Postoperative infections remain one of the commonest surgical complications, with substantial healthcare burden and impact on patients’ experience. A large evidence base supports the plausibility of haemodynamic therapy interventions reducing the risk of infections. Surgical site infections are associated with reduced tissue perfusion and tissue oxygenation,1112 and our previous work found that this intervention can improve these factors, particularly when low dose inodilators are included in the haemodynamic algorithm.910 Inclusion of these agents is also justified owing to their beneficial modulation of the surgical inflammatory response that may be independent of haemodynamic effects.9 More widely, optimisation of cardiac output-guided stroke volume can maintain adequate gastrointestinal tract perfusion during surgery,32 helping to maintain barrier function and reduce bacterial translocation, another driver of systemic inflammation and infection.33 When taken with the previous evidence suggesting modifiability, reducing postoperative infections was therefore the most important beneficial outcome to seek.
Some differences in trial design and setting may explain why our findings contrast with those of existing studies.
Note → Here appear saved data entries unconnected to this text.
-- ==== Sys2Proof/Machine/AddOps.lean ====
section
/-! DEFINITION. Operations shared by the ADD issue's meanings (spec 41 section 1): operand signs (R381), one- and
two-result forms over pairs and single registers (R380, R385), compares (R468). -/

namespace Sys2Proof.Machine

/-- A primitive on one element: of the state (fpucond, intovfen), of what the destination holds (INT_RESULT_MSB), of the operands. -/
abbrev Elem := State → Word40 → Word40 → Word40 → Val

/-- A minus sign on a floating point operand (R381). -/
def fsign (neg : Bool) (v : Word40) : Word40 := if neg then fneg v else v

def elFadd (na nb : Bool) : Elem := fun _ _ a b => fadd (fsign na a) (fsign nb b)
def elFabsadd (na nb : Bool) : Elem := fun _ _ a b =>
  let r := fadd (fsign na a) (fsign nb b)
  (fabs r.1, r.2)
def elIadd (na nb : Bool) : Elem := fun s o a b => withMsb o a (intVal s (iadd32 na a nb b))
def elIabsadd (na nb : Bool) : Elem := fun s o a b => withMsb o a (intVal s (iabsadd32 na a nb b))
def elFmin : Elem := fun _ _ a b => fmin a b
def elFmax : Elem := fun _ _ a b => fmax a b
def elImin : Elem := fun _ o a b => withMsb o a (iword (if xi a ≤ xi b then xi a else xi b), Ev.none)
def elImax : Elem := fun _ o a b => withMsb o a (iword (if xi b ≤ xi a then xi a else xi b), Ev.none)

/-- fpucond0 or fpucond1 as visible in the issue cycle. -/
def fpucond (s : State) (i : Bool) : Bool := s.regs.cond.getLsbD (if i then 9 else 8)

/-- `fpucond_i ? a : b`, the pattern copied unchanged. -/
def elSel (i : Bool) : Elem := fun s _ a b => (if fpucond s i then a else b, Ev.none)
/-- `fpucond_i ? b : a`. -/
def elSwap (i : Bool) : Elem := fun s _ a b => (if fpucond s i then b else a, Ev.none)
/-- The 32-bit selection of ISEL, an integer result (R459, R384). -/
def elIsel : Elem := fun s o a b =>
  withMsb o a (((if fpucond s false then a else b).setWidth 32).setWidth 40, Ev.none)

/-- The other element of an integer sum of a complex and a real operand: S1.1 with its sign (R414 to R417). -/
def imagIadd (neg : Bool) : State → Word40 → Word40 → Val := fun s o a =>
  withMsb o a (if neg then intVal s (iadd32 true a false 0) else (iword (xi a), Ev.none))

/-- One result over pairs; `u` owns the flags. -/
def addPair (p : BitVec 2) (d s1 s2 : BitVec 8) (u : Unit2) (f0 f1 : Elem) (s : State) : Res :=
  pairOp .add Config.addDelay p [d, s1, s2]
    (fun s =>
      let a := pairAt s s1
      let b := pairAt s s2
      let o := pairAt s d
      let r0 := f0 s o.1 a.1 b.1
      let r1 := f1 s o.2 a.2 b.2
      { d := d, e0 := r0.1, e1 := r1.1, f0 := flagWord u r0.2, f1 := flagWord u r1.2 }) s

/-- A complex with a real operand: S2 is a single register, element 1 comes from S1.1 alone (R398). -/
def addReal (p : BitVec 2) (d s1 s2 : BitVec 8) (f : Elem) (g : State → Word40 → Word40 → Val) (s : State) : Res :=
  pairOp .add Config.addDelay p [d, s1]
    (fun s =>
      let a := pairAt s s1
      let o := pairAt s d
      let r0 := f s o.1 a.1 (s.rfAt s2)
      let r1 := g s o.2 a.2
      { d := d, e0 := r0.1, e1 := r1.1, f0 := flagWord .add1 r0.2, f1 := flagWord .add1 r1.2 }) s

/-- One scalar result. No flag of MGCCONDITION: R1210's row naming min/max as a producer of fpucond has no match in their
rules. DEDUCED (log 35). -/
def addScalar (p : BitVec 2) (d s1 s2 : BitVec 8) (u : Unit2) (f : Elem) (s : State) : Res :=
  scalarOp .add Config.addDelay p
    (fun s =>
      let r := f s (s.rfAt d) (s.rfAt s1) (s.rfAt s2)
      { d := d, v := r.1, f := flagWord u r.2 }) s

/-- Two results over pairs (R385): D1 through port 6 with the flags of `u1`, D2 through port 5 with those of `u2`. -/
def addPair2 (p : BitVec 2) (d1 d2 s1 s2 : BitVec 8) (u1 u2 : Unit2) (f0 f1 g0 g1 : Elem) (s : State) : Res :=
  pairOp .add Config.addDelay p [d1, d2, s1, s2]
    (fun s =>
      let a := pairAt s s1
      let b := pairAt s s2
      let o := pairAt s d1
      let o2 := pairAt s d2
      let r0 := f0 s o.1 a.1 b.1
      let r1 := f1 s o.2 a.2 b.2
      let q0 := g0 s o2.1 a.1 b.1
      let q1 := g1 s o2.2 a.2 b.2
      { d := d1, e0 := r0.1, e1 := r1.1, f0 := flagWord u1 r0.2 ||| flagWord u2 q0.2,
        f1 := flagWord u1 r1.2 ||| flagWord u2 q1.2, second := some (d2, q0.1, q1.1) }) s

/-- Two scalar results; the path is that of D1. -/
def addScalar2 (p : BitVec 2) (d1 d2 s1 s2 : BitVec 8) (u1 u2 : Unit2) (f g : Elem) (s : State) : Res :=
  scalarOp .add Config.addDelay p
    (fun s =>
      let r := f s (s.rfAt d1) (s.rfAt s1) (s.rfAt s2)
      let q := g s (s.rfAt d2) (s.rfAt s1) (s.rfAt s2)
      { d := d1, v := r.1, f := flagWord u1 r.2 ||| flagWord u2 q.2, second := some (d2, q.1) }) s

/-! ## Compares (R468) -/

def relF (r : Rel) (a b : Word40) : Bool := r.holds (fcmp a b)
def relI (r : Rel) (a b : Word40) : Bool := r.holds (icmp a b)

def vectorCompare (p : BitVec 2) (s1 s2 : BitVec 8) (c : Word40 → Word40 → Bool) (s : State) : Res :=
  pairCompare p [s1, s2]
    (fun s => (c (pairAt s s1).1 (pairAt s s2).1, c (pairAt s s1).2 (pairAt s s2).2)) s

/-- A complex compare: one condition, formed by `j` from the two elements, for both flags. -/
def complexCompare (p : BitVec 2) (s1 s2 : BitVec 8) (c : Word40 → Word40 → Bool) (j : Bool → Bool → Bool)
    (s : State) : Res :=
  pairCompare p [s1, s2]
    (fun s =>
      let x := j (c (pairAt s s1).1 (pairAt s s2).1) (c (pairAt s s1).2 (pairAt s s2).2)
      (x, x)) s

def singleCompare (p : BitVec 2) (s1 s2 : BitVec 8) (c : Word40 → Word40 → Bool) (s : State) : Res :=
  scalarCompare p (fun s => c (s.rfAt s1) (s.rfAt s2)) s

end Sys2Proof.Machine
end

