-- ==== Sys2Proof/Certificates/Slice0/Obligations.lean ====
section
/-! DEFINITION. The statements for the provers, in the terms of the numbered rules of spec/. Part one gives the names the
statements are written with; part two the statements, one `def Obligations.<Name>` each. -/

namespace Sys2Proof.Claims

open Sys2Proof Sys2Proof.Machine

noncomputable section

/-! ## Gating, operands, outcomes -/

/-- The element enables of an ADD or MUL operation under predicate p (R340, R343). -/
def c0 (s : State) (i : Issue) (p : BitVec 2) : Bool := (issueGate s i p).c0
def c1 (s : State) (i : Issue) (p : BitVec 2) : Bool := (issueGate s i p).c1

/-- Some element of a vector operation is enabled. -/
abbrev PairOn (i : Issue) (p : BitVec 2) (s : State) : Prop := c0 s i p = true ∨ c1 s i p = true
/-- No element is. -/
abbrev PairOff (i : Issue) (p : BitVec 2) (s : State) : Prop := c0 s i p = false ∧ c1 s i p = false
/-- A scalar operation is enabled (R341). -/
abbrev ScalarOn (i : Issue) (p : BitVec 2) (s : State) : Prop := c0 s i p = true ∧ c1 s i p = true
/-- An address that names a register pair (R252). -/
abbrev IsEven (r : BitVec 8) : Prop := r.getLsbD 0 = false

/-- x when b holds, as a list and as an option. -/
def only {α : Type} (b : Bool) (x : α) : List α := if b then [x] else []
def opt {α : Type} (b : Bool) (x : α) : Option α := if b then some x else none

/-- A vector operation over these pairs: t when enabled and every pair address is even, refused when one is odd, no change
when no element is enabled (R252, R340, R344). That an odd pair changes nothing too when no element is enabled is the model's
choice (log 46). -/
def OnPairs (i : Issue) (p : BitVec 2) (s : State) (pairs : List (BitVec 8)) (r : Res) (t : State) : Prop :=
  (PairOn i p s → (∀ x ∈ pairs, IsEven x) → r = .next t) ∧
    (PairOn i p s → (∃ x ∈ pairs, ¬IsEven x) → r = .refused .oddPair) ∧
    (PairOff i p s → r = .next s)

/-- A scalar operation: t when enabled, no change when disabled, a fault when C0 and C1 differ (R341, R344). -/
def OnScalar (i : Issue) (p : BitVec 2) (s : State) (r : Res) (t : State) : Prop :=
  (ScalarOn i p s → r = .next t) ∧ (PairOff i p s → r = .next s) ∧
    (c0 s i p ≠ c1 s i p → r = .fault .scalarPredicate)

/-! ## Next states of ADD and MUL operations (R336, R640, R686) -/

/-- Results x0, x1 for the pair d through the issue's port in `lat` steps, the flags of the enabled paths with them, the
unit's output latched for a store; nothing else. -/
def pairNext (i : Issue) (lat : Nat) (s : State) (p : BitVec 2) (d : BitVec 8) (x0 x1 : Word40)
    (f0 f1 : BitVec 32) : State :=
  latch i (some ⟨true, lat, opt (c0 s i p) x0, opt (c1 s i p) x1⟩)
    { s with pend := s.pend ++
      ([⟨lat, .rf (mainPort i) (only (c0 s i p) (d, x0) ++ only (c1 s i p) (d + 1, x1))⟩] ++
        only (c0 s i p) ⟨lat, .sticky false f0⟩ ++ only (c1 s i p) ⟨lat, .sticky true f1⟩) }

/-- The same with a second result y0, y1 for the pair d2 through port 5 (R385). -/
def pairNext2 (i : Issue) (lat : Nat) (s : State) (p : BitVec 2) (d d2 : BitVec 8) (x0 x1 y0 y1 : Word40)
    (f0 f1 : BitVec 32) : State :=
  latch i (some ⟨true, lat, opt (c0 s i p) x0, opt (c1 s i p) x1⟩)
    { s with pend := s.pend ++
      ([⟨lat, .rf (mainPort i) (only (c0 s i p) (d, x0) ++ only (c1 s i p) (d + 1, x1))⟩] ++
        [⟨lat, .rf .p5 (only (c0 s i p) (d2, y0) ++ only (c1 s i p) (d2 + 1, y1))⟩] ++
        only (c0 s i p) ⟨lat, .sticky false f0⟩ ++ only (c1 s i p) ⟨lat, .sticky true f1⟩) }

/-- One result x for register d, the flags on the path that bit 0 of d names (R640). -/
def scalarNext (i : Issue) (lat : Nat) (s : State) (d : BitVec 8) (x : Word40) (f : BitVec 32) : State :=
  latch i (some ⟨false, lat, some x, none⟩)
    { s with pend := s.pend ++ [⟨lat, .rf (mainPort i) [(d, x)]⟩, ⟨lat, .sticky (d.getLsbD 0) f⟩] }

def scalarNext2 (i : Issue) (lat : Nat) (s : State) (d d2 : BitVec 8) (x y : Word40) (f : BitVec 32) : State :=
  latch i (some ⟨false, lat, some x, none⟩)
    { s with pend := s.pend ++
      [⟨lat, .rf (mainPort i) [(d, x)]⟩, ⟨lat, .rf .p5 [(d2, y)]⟩, ⟨lat, .sticky (d.getLsbD 0) f⟩] }

/-! ## Rows -/

/-- What one element becomes: a function of the state (fpucond, intovfen) and the two operands. -/
abbrev Fn := State → Word40 → Word40 → Val

/-- A two-source operation with destination d. -/
structure Row where
  op : BitVec 2 → BitVec 8 → BitVec 8 → BitVec 8 → Instr
  unit : Unit2
  e0 : Fn
  e1 : Fn
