/-! ## setRf -/

@[simp] theorem setRf_rf (s : State) (n : BitVec 8) (v : Word40) : (s.setRf n v).rf = s.rf.set n.toNat v n.isLt := rfl
@[simp] theorem setRf_arf (s : State) (n : BitVec 8) (v : Word40) : (s.setRf n v).arf = s.arf := rfl
@[simp] theorem setRf_tmp0 (s : State) (n : BitVec 8) (v : Word40) : (s.setRf n v).tmp0 = s.tmp0 := rfl
@[simp] theorem setRf_tmp1 (s : State) (n : BitVec 8) (v : Word40) : (s.setRf n v).tmp1 = s.tmp1 := rfl
@[simp] theorem setRf_regs (s : State) (n : BitVec 8) (v : Word40) : (s.setRf n v).regs = s.regs := rfl
@[simp] theorem setRf_mode (s : State) (n : BitVec 8) (v : Word40) : (s.setRf n v).mode = s.mode := rfl
@[simp] theorem setRf_ints (s : State) (n : BitVec 8) (v : Word40) : (s.setRf n v).ints = s.ints := rfl
@[simp] theorem setRf_dma (s : State) (n : BitVec 8) (v : Word40) : (s.setRf n v).dma = s.dma := rfl
@[simp] theorem setRf_pmu (s : State) (n : BitVec 8) (v : Word40) : (s.setRf n v).pmu = s.pmu := rfl
@[simp] theorem setRf_mem (s : State) (n : BitVec 8) (v : Word40) : (s.setRf n v).mem = s.mem := rfl
@[simp] theorem setRf_badParity (s : State) (n : BitVec 8) (v : Word40) : (s.setRf n v).badParity = s.badParity := rfl
@[simp] theorem setRf_vliw (s : State) (n : BitVec 8) (v : Word40) : (s.setRf n v).vliw = s.vliw := rfl
@[simp] theorem setRf_pend (s : State) (n : BitVec 8) (v : Word40) : (s.setRf n v).pend = s.pend := rfl
@[simp] theorem setRf_ports (s : State) (n : BitVec 8) (v : Word40) : (s.setRf n v).ports = s.ports := rfl
@[simp] theorem setRf_mulOut (s : State) (n : BitVec 8) (v : Word40) : (s.setRf n v).mulOut = s.mulOut := rfl
@[simp] theorem setRf_addOut (s : State) (n : BitVec 8) (v : Word40) : (s.setRf n v).addOut = s.addOut := rfl
@[simp] theorem setRf_npc (s : State) (n : BitVec 8) (v : Word40) : (s.setRf n v).npc = s.npc := rfl
@[simp] theorem setRf_svc (s : State) (n : BitVec 8) (v : Word40) : (s.setRf n v).svc = s.svc := rfl
@[simp] theorem setRf_turns (s : State) (n : BitVec 8) (v : Word40) : (s.setRf n v).turns = s.turns := rfl
@[simp] theorem setRf_landed (s : State) (n : BitVec 8) (v : Word40) : (s.setRf n v).landed = s.landed := rfl
@[simp] theorem setRf_held (s : State) (n : BitVec 8) (v : Word40) : (s.setRf n v).held = s.held := rfl
@[simp] theorem setRf_tickWritten (s : State) (n : BitVec 8) (v : Word40) : (s.setRf n v).tickWritten = s.tickWritten := rfl
@[simp] theorem setRf_resetNow (s : State) (n : BitVec 8) (v : Word40) : (s.setRf n v).resetNow = s.resetNow := rfl
@[simp] theorem setRf_clears (s : State) (n : BitVec 8) (v : Word40) : (s.setRf n v).clears = s.clears := rfl
@[simp] theorem setRf_raised (s : State) (n : BitVec 8) (v : Word40) : (s.setRf n v).raised = s.raised := rfl
@[simp] theorem setRf_lineSh (s : State) (n : BitVec 8) (v : Word40) : (s.setRf n v).lineSh = s.lineSh := rfl
@[simp] theorem setRf_dbgReq (s : State) (n : BitVec 8) (v : Word40) : (s.setRf n v).dbgReq = s.dbgReq := rfl
@[simp] theorem setRf_acc (s : State) (n : BitVec 8) (v : Word40) : (s.setRf n v).acc = s.acc := rfl
@[simp] theorem setRf_env (s : State) (n : BitVec 8) (v : Word40) : (s.setRf n v).env = s.env := rfl
@[simp] theorem setRf_inp (s : State) (n : BitVec 8) (v : Word40) : (s.setRf n v).inp = s.inp := rfl
@[simp] theorem setRf_out (s : State) (n : BitVec 8) (v : Word40) : (s.setRf n v).out = s.out := rfl
@[simp] theorem setRf_free (s : State) (n : BitVec 8) (v : Word40) : (s.setRf n v).free = s.free := rfl

/-! ## setArf -/

@[simp] theorem setArf_rf (s : State) (k : BitVec 4) (v : Arf) : (s.setArf k v).rf = s.rf := rfl
@[simp] theorem setArf_arf (s : State) (k : BitVec 4) (v : Arf) : (s.setArf k v).arf = s.arf.set k.toNat v k.isLt := rfl
@[simp] theorem setArf_tmp0 (s : State) (k : BitVec 4) (v : Arf) : (s.setArf k v).tmp0 = s.tmp0 := rfl
@[simp] theorem setArf_tmp1 (s : State) (k : BitVec 4) (v : Arf) : (s.setArf k v).tmp1 = s.tmp1 := rfl
@[simp] theorem setArf_regs (s : State) (k : BitVec 4) (v : Arf) : (s.setArf k v).regs = s.regs := rfl
@[simp] theorem setArf_mode (s : State) (k : BitVec 4) (v : Arf) : (s.setArf k v).mode = s.mode := rfl
@[simp] theorem setArf_ints (s : State) (k : BitVec 4) (v : Arf) : (s.setArf k v).ints = s.ints := rfl
@[simp] theorem setArf_dma (s : State) (k : BitVec 4) (v : Arf) : (s.setArf k v).dma = s.dma := rfl
@[simp] theorem setArf_pmu (s : State) (k : BitVec 4) (v : Arf) : (s.setArf k v).pmu = s.pmu := rfl
@[simp] theorem setArf_mem (s : State) (k : BitVec 4) (v : Arf) : (s.setArf k v).mem = s.mem := rfl
@[simp] theorem setArf_badParity (s : State) (k : BitVec 4) (v : Arf) : (s.setArf k v).badParity = s.badParity := rfl
@[simp] theorem setArf_vliw (s : State) (k : BitVec 4) (v : Arf) : (s.setArf k v).vliw = s.vliw := rfl
@[simp] theorem setArf_pend (s : State) (k : BitVec 4) (v : Arf) : (s.setArf k v).pend = s.pend := rfl
@[simp] theorem setArf_ports (s : State) (k : BitVec 4) (v : Arf) : (s.setArf k v).ports = s.ports := rfl
@[simp] theorem setArf_mulOut (s : State) (k : BitVec 4) (v : Arf) : (s.setArf k v).mulOut = s.mulOut := rfl
@[simp] theorem setArf_addOut (s : State) (k : BitVec 4) (v : Arf) : (s.setArf k v).addOut = s.addOut := rfl
@[simp] theorem setArf_npc (s : State) (k : BitVec 4) (v : Arf) : (s.setArf k v).npc = s.npc := rfl
@[simp] theorem setArf_svc (s : State) (k : BitVec 4) (v : Arf) : (s.setArf k v).svc = s.svc := rfl
@[simp] theorem setArf_turns (s : State) (k : BitVec 4) (v : Arf) : (s.setArf k v).turns = s.turns := rfl
@[simp] theorem setArf_landed (s : State) (k : BitVec 4) (v : Arf) : (s.setArf k v).landed = s.landed := rfl
@[simp] theorem setArf_held (s : State) (k : BitVec 4) (v : Arf) : (s.setArf k v).held = s.held := rfl
@[simp] theorem setArf_tickWritten (s : State) (k : BitVec 4) (v : Arf) : (s.setArf k v).tickWritten = s.tickWritten := rfl
@[simp] theorem setArf_resetNow (s : State) (k : BitVec 4) (v : Arf) : (s.setArf k v).resetNow = s.resetNow := rfl
@[simp] theorem setArf_clears (s : State) (k : BitVec 4) (v : Arf) : (s.setArf k v).clears = s.clears := rfl
@[simp] theorem setArf_raised (s : State) (k : BitVec 4) (v : Arf) : (s.setArf k v).raised = s.raised := rfl
@[simp] theorem setArf_lineSh (s : State) (k : BitVec 4) (v : Arf) : (s.setArf k v).lineSh = s.lineSh := rfl
@[simp] theorem setArf_dbgReq (s : State) (k : BitVec 4) (v : Arf) : (s.setArf k v).dbgReq = s.dbgReq := rfl
@[simp] theorem setArf_acc (s : State) (k : BitVec 4) (v : Arf) : (s.setArf k v).acc = s.acc := rfl
@[simp] theorem setArf_env (s : State) (k : BitVec 4) (v : Arf) : (s.setArf k v).env = s.env := rfl
@[simp] theorem setArf_inp (s : State) (k : BitVec 4) (v : Arf) : (s.setArf k v).inp = s.inp := rfl
@[simp] theorem setArf_out (s : State) (k : BitVec 4) (v : Arf) : (s.setArf k v).out = s.out := rfl
@[simp] theorem setArf_free (s : State) (k : BitVec 4) (v : Arf) : (s.setArf k v).free = s.free := rfl

/-! ## emit -/

@[simp] theorem emit_rf (s : State) (o : Out) : (s.emit o).rf = s.rf := rfl
@[simp] theorem emit_arf (s : State) (o : Out) : (s.emit o).arf = s.arf := rfl
@[simp] theorem emit_tmp0 (s : State) (o : Out) : (s.emit o).tmp0 = s.tmp0 := rfl
@[simp] theorem emit_tmp1 (s : State) (o : Out) : (s.emit o).tmp1 = s.tmp1 := rfl
@[simp] theorem emit_regs (s : State) (o : Out) : (s.emit o).regs = s.regs := rfl
@[simp] theorem emit_mode (s : State) (o : Out) : (s.emit o).mode = s.mode := rfl
@[simp] theorem emit_ints (s : State) (o : Out) : (s.emit o).ints = s.ints := rfl
@[simp] theorem emit_dma (s : State) (o : Out) : (s.emit o).dma = s.dma := rfl
@[simp] theorem emit_pmu (s : State) (o : Out) : (s.emit o).pmu = s.pmu := rfl
@[simp] theorem emit_mem (s : State) (o : Out) : (s.emit o).mem = s.mem := rfl
@[simp] theorem emit_badParity (s : State) (o : Out) : (s.emit o).badParity = s.badParity := rfl
@[simp] theorem emit_vliw (s : State) (o : Out) : (s.emit o).vliw = s.vliw := rfl
@[simp] theorem emit_pend (s : State) (o : Out) : (s.emit o).pend = s.pend := rfl
@[simp] theorem emit_ports (s : State) (o : Out) : (s.emit o).ports = s.ports := rfl
@[simp] theorem emit_mulOut (s : State) (o : Out) : (s.emit o).mulOut = s.mulOut := rfl
@[simp] theorem emit_addOut (s : State) (o : Out) : (s.emit o).addOut = s.addOut := rfl
@[simp] theorem emit_npc (s : State) (o : Out) : (s.emit o).npc = s.npc := rfl
@[simp] theorem emit_svc (s : State) (o : Out) : (s.emit o).svc = s.svc := rfl
@[simp] theorem emit_turns (s : State) (o : Out) : (s.emit o).turns = s.turns := rfl
@[simp] theorem emit_landed (s : State) (o : Out) : (s.emit o).landed = s.landed := rfl
@[simp] theorem emit_held (s : State) (o : Out) : (s.emit o).held = s.held := rfl
@[simp] theorem emit_tickWritten (s : State) (o : Out) : (s.emit o).tickWritten = s.tickWritten := rfl
@[simp] theorem emit_resetNow (s : State) (o : Out) : (s.emit o).resetNow = s.resetNow := rfl
@[simp] theorem emit_clears (s : State) (o : Out) : (s.emit o).clears = s.clears := rfl
@[simp] theorem emit_raised (s : State) (o : Out) : (s.emit o).raised = s.raised := rfl
@[simp] theorem emit_lineSh (s : State) (o : Out) : (s.emit o).lineSh = s.lineSh := rfl
@[simp] theorem emit_dbgReq (s : State) (o : Out) : (s.emit o).dbgReq = s.dbgReq := rfl
@[simp] theorem emit_acc (s : State) (o : Out) : (s.emit o).acc = s.acc := rfl
@[simp] theorem emit_env (s : State) (o : Out) : (s.emit o).env = s.env := rfl
@[simp] theorem emit_inp (s : State) (o : Out) : (s.emit o).inp = s.inp := rfl
@[simp] theorem emit_out (s : State) (o : Out) : (s.emit o).out = s.out ++ [o] := rfl
@[simp] theorem emit_free (s : State) (o : Out) : (s.emit o).free = s.free := rfl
Most previous trials were smaller, single centre efficacy studies, whereas we studied a simplified haemodynamic intervention in a pragmatic real world clinical effectiveness trial. Infectious and other outcomes have been inconsistently defined in previous research, whereas we used standardised endpoints.21 Furthermore, much of the research in this area is decades old. In the intervening period, surgical techniques (eg, minimal access), perioperative care (eg, enhanced recovery protocols), baseline infection rates,4 and other outcomes have improved substantially. Despite using a similar intervention, such non-protocolised changes were seen from OPTIMISE (2014) to OPTIMISE II, with more laparoscopic surgery, less intravenous colloid use, and wider use of non-trial vasopressor or inotrope infusions in this trial. Both fluid composition and maintenance of perioperative blood pressure have been shown to affect postoperative outcomes.3435 It is possible that temporal changes in perioperative care have reduced the potential benefits of routinely applied cardiac output-guided haemodynamic approaches when studied in a broad international setting.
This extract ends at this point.